_DIRECTIONS_
The expected output is a verbatim reprint of the lines from the beginning of the data that follows through the line that contains "set_option linter.unreachableTactic false".

- Opening Delimiter -

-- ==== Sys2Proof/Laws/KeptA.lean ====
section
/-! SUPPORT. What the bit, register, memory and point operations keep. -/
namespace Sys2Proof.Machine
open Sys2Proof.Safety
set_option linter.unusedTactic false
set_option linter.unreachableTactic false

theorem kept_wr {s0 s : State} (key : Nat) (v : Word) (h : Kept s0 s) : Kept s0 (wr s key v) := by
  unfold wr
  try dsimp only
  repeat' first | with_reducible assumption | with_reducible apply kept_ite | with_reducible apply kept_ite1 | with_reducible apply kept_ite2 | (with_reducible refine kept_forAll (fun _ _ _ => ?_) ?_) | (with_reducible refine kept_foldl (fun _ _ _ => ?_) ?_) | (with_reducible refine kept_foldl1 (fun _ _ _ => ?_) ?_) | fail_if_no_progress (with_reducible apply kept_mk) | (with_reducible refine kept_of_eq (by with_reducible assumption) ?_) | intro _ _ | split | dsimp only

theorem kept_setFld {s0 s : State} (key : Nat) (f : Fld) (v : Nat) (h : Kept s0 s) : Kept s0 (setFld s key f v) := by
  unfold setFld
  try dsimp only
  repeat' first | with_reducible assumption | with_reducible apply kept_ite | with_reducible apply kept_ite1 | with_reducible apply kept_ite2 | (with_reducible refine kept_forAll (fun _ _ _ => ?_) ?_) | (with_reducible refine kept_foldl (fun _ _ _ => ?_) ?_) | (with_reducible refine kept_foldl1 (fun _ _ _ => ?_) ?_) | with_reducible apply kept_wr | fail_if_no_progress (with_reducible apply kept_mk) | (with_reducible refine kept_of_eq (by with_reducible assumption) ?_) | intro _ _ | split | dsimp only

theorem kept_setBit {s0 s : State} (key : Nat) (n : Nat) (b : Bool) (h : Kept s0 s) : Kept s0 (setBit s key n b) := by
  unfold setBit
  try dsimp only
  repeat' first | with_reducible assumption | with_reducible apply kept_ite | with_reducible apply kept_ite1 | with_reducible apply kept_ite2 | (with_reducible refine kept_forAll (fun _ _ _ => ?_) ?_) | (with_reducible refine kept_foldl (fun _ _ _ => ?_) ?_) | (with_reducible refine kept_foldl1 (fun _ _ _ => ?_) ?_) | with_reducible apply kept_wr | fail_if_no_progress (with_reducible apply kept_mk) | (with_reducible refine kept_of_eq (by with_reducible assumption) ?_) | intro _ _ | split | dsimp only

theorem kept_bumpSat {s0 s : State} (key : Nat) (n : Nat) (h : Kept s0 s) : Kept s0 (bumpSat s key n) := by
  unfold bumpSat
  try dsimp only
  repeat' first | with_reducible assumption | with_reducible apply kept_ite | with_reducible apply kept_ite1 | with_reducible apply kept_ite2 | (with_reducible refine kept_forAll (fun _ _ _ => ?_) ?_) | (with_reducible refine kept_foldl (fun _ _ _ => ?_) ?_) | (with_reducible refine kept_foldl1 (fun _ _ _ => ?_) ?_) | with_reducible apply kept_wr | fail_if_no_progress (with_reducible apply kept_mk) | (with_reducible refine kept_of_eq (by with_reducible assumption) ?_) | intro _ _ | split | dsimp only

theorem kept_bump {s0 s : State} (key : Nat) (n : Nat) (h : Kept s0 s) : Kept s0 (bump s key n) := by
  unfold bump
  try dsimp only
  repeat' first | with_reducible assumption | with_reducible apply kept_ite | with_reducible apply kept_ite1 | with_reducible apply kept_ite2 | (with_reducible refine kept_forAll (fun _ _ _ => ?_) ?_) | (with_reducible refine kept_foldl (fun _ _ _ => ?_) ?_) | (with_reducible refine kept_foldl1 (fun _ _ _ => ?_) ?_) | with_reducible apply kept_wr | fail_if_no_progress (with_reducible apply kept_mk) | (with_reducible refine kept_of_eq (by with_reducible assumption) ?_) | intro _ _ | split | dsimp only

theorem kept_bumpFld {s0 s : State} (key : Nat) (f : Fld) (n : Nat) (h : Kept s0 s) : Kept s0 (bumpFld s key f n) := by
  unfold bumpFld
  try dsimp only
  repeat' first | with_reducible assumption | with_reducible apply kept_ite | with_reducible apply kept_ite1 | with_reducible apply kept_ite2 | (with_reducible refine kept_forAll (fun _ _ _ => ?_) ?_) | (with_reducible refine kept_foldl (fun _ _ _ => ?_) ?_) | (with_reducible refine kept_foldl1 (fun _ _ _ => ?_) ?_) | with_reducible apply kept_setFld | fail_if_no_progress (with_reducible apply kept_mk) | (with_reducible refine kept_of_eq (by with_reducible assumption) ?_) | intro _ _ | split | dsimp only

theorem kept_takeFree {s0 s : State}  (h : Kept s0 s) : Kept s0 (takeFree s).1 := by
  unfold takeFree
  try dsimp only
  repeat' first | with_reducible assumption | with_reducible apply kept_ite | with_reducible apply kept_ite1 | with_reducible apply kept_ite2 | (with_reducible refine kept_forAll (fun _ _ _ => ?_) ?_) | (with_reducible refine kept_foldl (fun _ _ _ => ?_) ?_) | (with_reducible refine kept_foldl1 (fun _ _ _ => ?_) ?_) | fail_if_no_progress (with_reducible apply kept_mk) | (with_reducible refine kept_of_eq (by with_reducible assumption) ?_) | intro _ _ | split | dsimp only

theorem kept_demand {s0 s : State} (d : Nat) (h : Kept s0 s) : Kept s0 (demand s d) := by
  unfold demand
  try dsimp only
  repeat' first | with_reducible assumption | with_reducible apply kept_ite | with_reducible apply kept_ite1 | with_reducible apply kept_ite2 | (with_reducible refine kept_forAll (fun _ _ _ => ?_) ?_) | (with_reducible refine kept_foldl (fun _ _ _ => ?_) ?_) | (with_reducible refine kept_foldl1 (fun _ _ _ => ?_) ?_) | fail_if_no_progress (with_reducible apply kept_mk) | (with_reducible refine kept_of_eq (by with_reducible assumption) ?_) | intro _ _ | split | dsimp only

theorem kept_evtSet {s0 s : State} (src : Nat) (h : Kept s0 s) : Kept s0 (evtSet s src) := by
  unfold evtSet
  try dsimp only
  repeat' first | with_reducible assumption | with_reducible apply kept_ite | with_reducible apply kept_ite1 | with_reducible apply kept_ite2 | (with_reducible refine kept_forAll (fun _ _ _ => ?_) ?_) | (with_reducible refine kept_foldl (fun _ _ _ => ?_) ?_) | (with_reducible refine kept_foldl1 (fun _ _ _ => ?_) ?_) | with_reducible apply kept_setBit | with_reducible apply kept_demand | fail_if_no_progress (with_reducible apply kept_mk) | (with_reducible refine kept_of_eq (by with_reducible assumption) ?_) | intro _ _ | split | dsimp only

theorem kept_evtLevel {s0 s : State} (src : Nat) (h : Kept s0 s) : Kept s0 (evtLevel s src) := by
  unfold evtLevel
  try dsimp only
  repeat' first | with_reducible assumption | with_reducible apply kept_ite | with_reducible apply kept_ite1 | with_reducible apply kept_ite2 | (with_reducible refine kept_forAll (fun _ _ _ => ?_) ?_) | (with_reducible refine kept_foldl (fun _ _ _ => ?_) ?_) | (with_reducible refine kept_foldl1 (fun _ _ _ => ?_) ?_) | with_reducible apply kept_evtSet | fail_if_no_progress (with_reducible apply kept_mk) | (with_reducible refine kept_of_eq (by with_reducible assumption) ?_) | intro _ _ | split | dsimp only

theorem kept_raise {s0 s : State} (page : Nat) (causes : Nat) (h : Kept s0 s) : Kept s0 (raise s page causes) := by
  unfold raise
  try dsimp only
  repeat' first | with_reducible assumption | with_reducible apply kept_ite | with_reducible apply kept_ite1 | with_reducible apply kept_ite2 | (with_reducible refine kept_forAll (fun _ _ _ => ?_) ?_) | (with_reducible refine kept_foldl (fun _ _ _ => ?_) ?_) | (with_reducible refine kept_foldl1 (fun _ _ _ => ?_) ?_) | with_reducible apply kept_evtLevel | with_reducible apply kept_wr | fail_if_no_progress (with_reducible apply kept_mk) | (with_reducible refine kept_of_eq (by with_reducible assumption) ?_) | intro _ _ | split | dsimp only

- Closing Delimiter -

_EXERCISE ANSWER_
-- ==== Sys2Proof/Laws/KeptA.lean ====
section
/-! SUPPORT. What the bit, register, memory and point operations keep. -/
namespace Sys2Proof.Machine
open Sys2Proof.Safety
set_option linter.unusedTactic false
set_option linter.unreachableTactic false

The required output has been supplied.